In some aspects, the techniques described herein relate to a method, wherein generating the modified data packet includes applying a third label to the first data packet, the defined communication protocol is a Border Gateway Protocol, the third label is generated according to a Label Switching Protocol, and the second network device is a Label Switched Router.

In some aspects, the techniques described herein relate to a method, including: receiving, from the gateway device of the second VRF system, a second data packet including the first label; detecting a network disruption between the first network device and the second network device; and sending the second packet to a third network device of the first VRF system as a result of detecting the network disruption.

In some aspects, the techniques described herein relate to a method, wherein the first network device is a gateway device of the first VRF system and the second network device is a Label Switching Router of the first VRF system.

In some aspects, the techniques described herein relate to a method, including: receiving, by the first network device, an anycast next-hop address corresponding to a set of egress edge devices of the first VRF system.

In some aspects, the techniques described herein relate to a method, including: updating routing information stored in a memory of the first network device to include a set of path information including group information in which the first network device and a third network device of the first VRF system are identified as belonging to a same network device group.

Operations of processes described herein can be performed in any suitable order unless otherwise indicated herein or otherwise clearly contradicted by context. Processes described herein (or variations and/or combinations thereof) may be performed under the control of one or more computer systems configured with executable instructions and may be implemented as code (e.g., executable instructions, one or more computer programs or one or more applications) executing collectively on one or more processors, by hardware or combinations thereof. The code may be stored on a computer-readable storage medium, for example, in the form of a computer program comprising a plurality of instructions executable by one or more processors. The computer-readable storage medium may be non-transitory. In some embodiments, the code is stored on set of one or more non-transitory computer-readable storage media having stored thereon executable instructions that, when executed (i.e., as a result of being executed) by one or more processors of a computer system, cause the computer system to perform operations described herein. The set of non-transitory computer-readable storage media may comprise multiple non-transitory computer-readable storage media and one or more of individual non-transitory storage media of the multiple non-transitory computer-readable storage media may lack all of the code while the multiple non-transitory computer-readable storage media collectively store all of the code. Further, in some examples, the executable instructions are executed such that different instructions are executed by different processors. As an illustrative example, a non-transitory computer-readable storage medium may store instructions. A main CPU may execute some of the instructions and a graphics processor unit may execute other of the instructions. Generally, different components of a computer system may have separate processors and different processors may execute different subsets of the instructions.

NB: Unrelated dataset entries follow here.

-- ==== Sys2Proof/Machine/Links.lean ====
section
/-! DEFINITION. The meanings of the link-layer commands (04). A CTRL flit is accepted by FLIT_RECEIVE; its message is the
effect of the message's own command (notes/assumptions/10.md). -/

namespace Sys2Proof.Machine

/-! ## Flits (R114 to R126) -/

/-- A DATA flit is accepted: its slots join the slot stream and the whole packets in it arrive; a TYPE below 15 ends the
stream (R118). A packet that no credit covers takes the port down (R139). -/
def acceptData (sd : Side) (p : Nat) (f : Flit) (s : State) : State :=
  let ps := s.port sd p
  let r := takePackets 16 (ps.rxStream ++ f.slots.take (16 * f.type.toNat))
  let ps1 := { ps with rxAck := f.seq, rxStream := if f.type.toNat < 15 then [] else r.2 }
  match admitPackets r.1 ps1 with
  | (true, ps2) => s.onPort sd p fun _ => ps2
  | (false, ps2) => portDown sd p 3 (s.onPort sd p fun _ => ps2)

/-- A CTRL flit is accepted and acknowledged; a reserved CODE is recorded (R130, R139). -/
def acceptCtrl (sd : Side) (p : Nat) (f : Flit) (s : State) : State :=
  let code := (f.slots.getD 0 0).toNat
  let s1 := s.onPort sd p fun ps => { ps with rxAck := f.seq }
  if 1 ≤ code ∧ code ≤ 5 then s1
  else logEvent sd { code := 0x21, severity := 1, block := 5, arg0 := p, arg1 := leNat (f.slots.take 8) } s1

/-- A good RETRY_REQ (R121): a RESYNC group from its ACK plus one, and the replay. -/
def takeRetryReq (sd : Side) (p : Nat) (f : Flit) (s : State) : State :=
  match takeLinkFields sd p f s with
  | (false, s1) => s1
  | (true, s1) => replayOrLimit sd p (f.ack + 1) s1

/-- A good RESYNC (R131): acceptance resumes, and the mask of its slot 0 byte 0 takes effect. Where the mask changes, or this
end has a resync due, it answers with its own group and replays (R133, R134). -/
def takeResync (sd : Side) (p : Nat) (f : Flit) (s : State) : State :=
  match takeLinkFields sd p f s with
  | (false, s1) => s1
  | (true, s1) =>
    let mask := (f.slots.getD 0 0).toNat
    let s2 := resumeAt sd p f.seq s1
    let due := decide (mask ≠ activeMask sd p s2) || (s2.port sd p).resyncDue
    if mask = 0 then s2
    else if portSt sd p s2 = 1 then s2.wr sd Fld.prtStatusActiveMask p mask
    else if due then
      let s3 := (settleState sd p (s2.wr sd Fld.prtStatusActiveMask p mask)).onPort sd p fun ps => { ps with resyncDue := false }
      replay sd p (oldestSeq (s3.port sd p)) s3
    else settleState sd p s2

/-- A flit on a lane of the active mask of a port that is not DOWN. -/
def flitHeard (sd : Side) (p lane : Nat) (s : State) : Bool :=
  decide (portSt sd p s ≠ 0) && decide (p ≤ lane) && (activeMask sd p s).testBit (lane - p)

/-- FLIT_RECEIVE (R114, R116, R119, R120, R139). -/
def execFlitReceive (sd : Side) (p lane : Nat) (f : Flit) (uncorrectable : Bool) (corrected : Nat) (s : State) :
    Host.Outcome State Fault Refusal :=
  .next (
    if !flitHeard sd p lane s then s
    else
      let s0 := bumpBy sd .prtFecCorr p corrected s
      let s1 := if uncorrectable then bump sd .prtFecUncorr p s0 else s0
      let ps := s1.port sd p
      if isReplayed ps f && !ps.discarding && decide (f.crc = crc64 (flitCrcBytes f)) && !uncorrectable then
        s1.onPort sd p fun ps => { ps with skip := ps.skip - 1 }
      else if flitFails ps f uncorrectable then failFlit sd p lane s1
      else if f.type = 0x31 then takeResync sd p f s1
      else if ps.discarding then s1
      else if f.type = 0x30 then takeRetryReq sd p f s1
      else match takeLinkFields sd p f s1 with
        | (false, s2) => s2
        | (true, s2) =>
          if f.type = 0 then s2 else if f.type = 0x20 then acceptCtrl sd p f s2 else acceptData sd p f s2)

/-- RETRY_REQ (R121): its flit must be good and of that type. -/
def execRetryReq (sd : Side) (p lane : Nat) (f : Flit) (s : State) : Host.Outcome State Fault Refusal :=
  .next (if !flitHeard sd p lane s || decide (f.type ≠ 0x30) then s
    else if flitFails (s.port sd p) f false then failFlit sd p lane s
    else if (s.port sd p).discarding then s
    else takeRetryReq sd p f s)

/-- RESYNC (R131). -/
def execResync (sd : Side) (p lane : Nat) (f : Flit) (s : State) : Host.Outcome State Fault Refusal :=
  .next (if !flitHeard sd p lane s || decide (f.type ≠ 0x31) then s
    else if flitFails (s.port sd p) f false then failFlit sd p lane s
    else takeResync sd p f s)

/-- RETRY_REQ_TIMER (R120): another RETRY_REQ while no RESYNC has arrived. -/
def execRetryReqTimer (sd : Side) (p : Nat) (s : State) : Host.Outcome State Fault Refusal :=
  .next (if decide (portSt sd p s ≠ 0) && (s.port sd p).discarding then sendFlit sd p 0x30 (s.port sd p).txSeq [] s else s)

/-- REPLAY_TIMEOUT (R121): a replay from the oldest unacknowledged flit. -/
def execReplayTimeout (sd : Side) (p : Nat) (s : State) : Host.Outcome State Fault Refusal :=
  .next (if portSt sd p s ≠ 0 ∧ (s.port sd p).retry ≠ [] then replayOrLimit sd p (oldestSeq (s.port sd p)) s else s)

/-! ## Ports (R122, R127, R132 to R136) -/

/-- PEER_PORT_DOWN (R122): the far end has taken the port down. -/
def execPeerPortDown (sd : Side) (p : Nat) (s : State) : Host.Outcome State Fault Refusal :=
  .next (if portUp sd p s then portDown sd p 5 s else s)

/-- The software's port-down (R141). -/
def downCommand (sd : Side) (p : Nat) (s : State) : State := if portSt sd p s = 0 then s else portDown sd p 4 s

/-- PORT_DOWN_CMD (R141): a window of no port discards the write and records it (R140). -/
def execPortDownCmd (sd : Side) (_path : Path) (p : Nat) (s : State) : Host.Outcome State Fault Refusal :=
  .next (if portWidth sd p s = 0 then regAccess sd (regOffset sd .prtCtl p 0) 2 s else downCommand sd p s)

/-- Both ends' MAJOR versions are 1 or 2 (R136). -/
def majorOk (v : BitVec 64) : Bool := decide (1 ≤ v.toNat / 16 % 16) && decide (v.toNat / 16 % 16 ≤ 2)

/-- The lanes of a port's configured set that are in HANDOVER. -/
def readyLanes (sd : Side) (p : Nat) (s : State) : List Nat :=
  ((List.range (portWidth sd p s)).map (p + ·)).filter fun n => decide (laneSt sd n s = 7)

/-- The port forms on some lanes with the far end's version `v` (R113, R127, R132, R136, R143, R161). -/
def formPort (sd : Side) (p : Nat) (lanes : List Nat) (v : BitVec 64) (s : State) : State :=
  let w := portWidth sd p s
  let g := myGrants sd p w s
  let mask := (lanes.map fun n => 2 ^ (n - p)).sum
  let s1 := match sd with
    | .module => s
    | .endpoint =>
      let b := p / 8 * 8
      s.onUnit .endpoint fun u => { u with
        bundle := (u.bundle.filter fun (x : Nat × Nat) => decide (x.1 / 8 * 8 ≠ b)) ++ planeBundle s p }
  let s2 := (((s1.wr sd Fld.prtStatusState p 1).wr sd Fld.prtStatusActiveMask p mask).wrb sd Fld.prtStatusVerFail p false).wr
    sd Fld.prtVersionNegMajor p (min 2 (v.toNat / 16 % 16))
  let s3 := s2.wr sd Fld.prtVersionNegMinor p (if v.toNat / 16 % 16 < 2 then v.toNat % 16 else 0)
  let s4 := s3.onPort sd p fun ps => freshPort ps w g (myReserves sd p w s) v
  let s5 := s4.wrb sd Fld.prtStatusIlOn p (inForce sd p 8 s4)
  sendCtrl sd p 1 0 (grantBytes g) (resyncGroup sd p 0 s5)

/-- The lane group has room for a port of the module (R162). -/
def formFits (sd : Side) (p : Nat) (s : State) : Bool :=
  match sd with
  | .module =>
    let w := portWidth .module p s
    decide ((myGrants .module p w s).sum + (myReserves .module p w s).sum + groupCommitted (p / 8) p s ≤ groupSlots (p / 8) s)
  | .endpoint => true

/-- PORT_FORM (R132, R136, R162): at least MIN_WIDTH lanes in HANDOVER with one VERSION; lanes of another are left out, and
an unsupported MAJOR keeps the lanes from passing HANDOVER. -/
def execPortForm (sd : Side) (p : Nat) (s : State) : Host.Outcome State Fault Refusal :=
  .next (
    if portSt sd p s ≠ 0 ∨ portWidth sd p s = 0 then s
    else
      match readyLanes sd p s with
      | [] => s
      | n :: l =>
        let v := (s.lane sd n).farVersion
        let same := (n :: l).filter fun k => decide ((s.lane sd k).farVersion = v)
        if !majorOk v then s.wrb sd Fld.prtStatusVerFail p true
        else if same.length < max 1 (s.rd sd Fld.prtCtlMinWidth p) then s
        else if !formFits sd p s then
          logEvent sd { code := 0x14, severity := 2, block := 5, status := stResource.toNat, arg0 := p, arg1 := stResource.toNat } s
        else formPort sd p same v (s.wrb sd Fld.prtStatusVerMismatch p (decide (same.length ≠ l.length + 1))))

/-- CREDIT_INIT (R132): the far end's grants; the port becomes UP once its own has been acknowledged as well. -/
def execCreditInit (sd : Side) (p : Nat) (grants : List Nat) (s : State) : Host.Outcome State Fault Refusal :=
  .next (if portSt sd p s = 1 ∧ (s.port sd p).initReceived = false then
    let g := (List.range 11).map fun k => grants.getD k 0 % 4096
    portComesUp sd p (s.onPort sd p fun ps => { ps with farGrant := g, credits := g, initReceived := true })
  else s)

/-- LANE_FAULT (R107, R133): the lane leaves its port and retrains, on a spare slice where its own has failed. -/
def execLaneFault (sd : Side) (n : Nat) (slice : Bool) (s : State) : Host.Outcome State Fault Refusal :=
  .next (if !laneInPort sd n s then s
    else if slice && (freeSlice sd n s).isSome then spareLane sd n s
    else leaveAndRetrain sd n false s)

/-- Lanes are taken out of the mask, a RESYNC group is sent on what remains, and the replay follows (R133, R135). -/
def shrinkMask (sd : Side) (p : Nat) (mask : Nat) (s : State) : State :=
  let lanes := maskLanes p (activeMask sd p s &&& mask)
  let s1 := lanes.foldl (fun s n => dropLane sd p n false s) s
  let s2 := replay sd p (oldestSeq (s1.port sd p)) s1
  settleState sd p s2

/-- LANE_DROP (R133, R139): the lanes the far end no longer receives; they retrain. -/
def execLaneDrop (sd : Side) (p : Nat) (mask : BitVec 8) (s : State) : Host.Outcome State Fault Refusal :=
  let hit := activeMask sd p s &&& mask.toNat
  let s0 := s.onPort sd p fun ps => { ps with addFar := ps.addFar &&& ~~~mask, addMine := ps.addMine &&& ~~~mask }
  .next (
    if !portUp sd p s then s
    else if hit = 0 then s0
    else if popcount 8 (activeMask sd p s) - popcount 8 hit < max 1 (s.rd sd Fld.prtCtlMinWidth p) then portDown sd p 2 s0
    else (maskLanes p hit).foldl (fun s n => enterDetect sd n false s) (shrinkMask sd p hit s0))

/-- This end sends the first RESYNC group of an up-configure: the lower EID, or between equal EIDs the lower lane number
(R134). -/
def leadsAdd (sd : Side) (p : Nat) (s : State) : Bool :=
  let f := farId sd p s
  decide ((s.myEid sd).toNat < f.1.toNat) || (decide (s.myEid sd = f.1) && decide (p < f.2))

/-- The lanes that both ends have offered join, where this end leads (R134). -/
def tryAdd (sd : Side) (p : Nat) (s : State) : State :=
  let ps := s.port sd p
  let both := (ps.addMine &&& ps.addFar).toNat
  if both ≠ 0 ∧ leadsAdd sd p s = true then
    let s1 := (s.wr sd Fld.prtStatusActiveMask p (activeMask sd p s ||| both)).onPort sd p fun ps =>
      { ps with addMine := 0, addFar := 0 }
    settleState sd p (replay sd p (oldestSeq ps) s1)
  else s

/-- LANE_ADD (R134). -/
def execLaneAdd (sd : Side) (p : Nat) (mask : BitVec 8) (s : State) : Host.Outcome State Fault Refusal :=
  .next (if portUp sd p s then tryAdd sd p (s.onPort sd p fun ps => { ps with addFar := ps.addFar ||| mask }) else s)

/-- UPCONFIG_LANE_READY (R132, R134): a lane of another VERSION is left out. -/
def execUpconfigLaneReady (sd : Side) (n : Nat) (s : State) : Host.Outcome State Fault Refusal :=
  .next (match portOf sd n s with
    | none => s
    | some p =>
      if !portUp sd p s || decide (laneSt sd n s ≠ 7) || (activeMask sd p s).testBit (n - p) || !s.rdb sd Fld.prtCtlUpconfigEn p then s
      else if (s.lane sd n).farVersion ≠ (s.port sd p).farOffer then s.wrb sd Fld.prtStatusVerMismatch p true
      else tryAdd sd p ((sendCtrl sd p 3 (2 ^ (n - p)) [] s).onPort sd p fun ps =>
        { ps with addMine := ps.addMine ||| (1#8 <<< (n - p)) }))

/-- A released lane enters SLEEP or OFF (R104, R135). -/
def settleReleased (sd : Side) (n toward : Nat) (s : State) : State := if toward = 2 then enterOff sd n s else enterSleep sd n s

/-- LANE_RELEASE (R135, R139): answered with RELEASE_ACK for the lanes that remain in the mask, or refused below MIN_WIDTH.
This end's lanes go to the state its own software or power loop wants, SLEEP where it wants none. -/
def execLaneRelease (sd : Side) (p : Nat) (mask : BitVec 8) (s : State) : Host.Outcome State Fault Refusal :=
  let hit := activeMask sd p s &&& mask.toNat
  .next (
    if !portUp sd p s || decide (hit = 0)
      || decide (popcount 8 (activeMask sd p s) - popcount 8 hit < max 1 (s.rd sd Fld.prtCtlMinWidth p)) then s
    else
      let s1 := shrinkMask sd p hit (sendCtrl sd p 5 hit [] s)
      (maskLanes p hit).foldl (fun s n =>
        settleReleased sd n (max (s.rd sd Fld.lnkCtlPower n) (s.lane sd n).powerHold) s) s1)

/-- RELEASE_ACK (R135, R139): the lanes this end asked for, as far as they are still in the mask, leave it and sleep or
power off. -/
def execReleaseAck (sd : Side) (p : Nat) (mask : BitVec 8) (s : State) : Host.Outcome State Fault Refusal :=
  let hit := activeMask sd p s &&& mask.toNat &&& (s.port sd p).releasing.toNat
  .next (
    if !portUp sd p s || decide (hit = 0) then s
    else
      let s1 := (shrinkMask sd p hit s).onPort sd p fun ps => { ps with releasing := ps.releasing &&& ~~~mask }
      (maskLanes p hit).foldl (fun s n => settleReleased sd n (s.lane sd n).releaseTo s) s1)

/-- PACKET_TRANSMIT (R118, R123, R125, R138, R175): the packet whose turn it is in a pool starts, once its credits cover every
slot; an entering packet on a ring port needs the bubble as well. -/
def execPacketTransmit (sd : Side) (p pool : Nat) (s : State) : Host.Outcome State Fault Refusal :=
  let q := smapGet (s.port sd p).egress [] pool
  .next (match nextEntry q with
    | none => s
    | some e =>
      let bubble := !e.entering || decide (bubbleCredits pool ≤ (s.port sd p).credits.getD pool 0)
      if mayStart sd p e.pkt s && bubble && !(match sd with
          | .module => residueBefore p pool e.order s
          | .endpoint => false) then
        startPacket sd p e.pkt (s.onPort sd p fun ps => { ps with egress := smapSet ps.egress pool (q.erase e) })
      else s)

end Sys2Proof.Machine
end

Accordingly, in some examples, computer systems are configured to implement one or more services that singly or collectively perform operations of processes described herein. Such computer systems may, for instance, be configured with applicable hardware and/or software that enable the performance of the operations. Further, computer systems that implement various embodiments of the present disclosure may, in some examples, be single devices and, in other examples, be distributed computer systems comprising multiple devices that operate differently such that the distributed computer system performs the operations described herein and such that a single device may not perform all operations.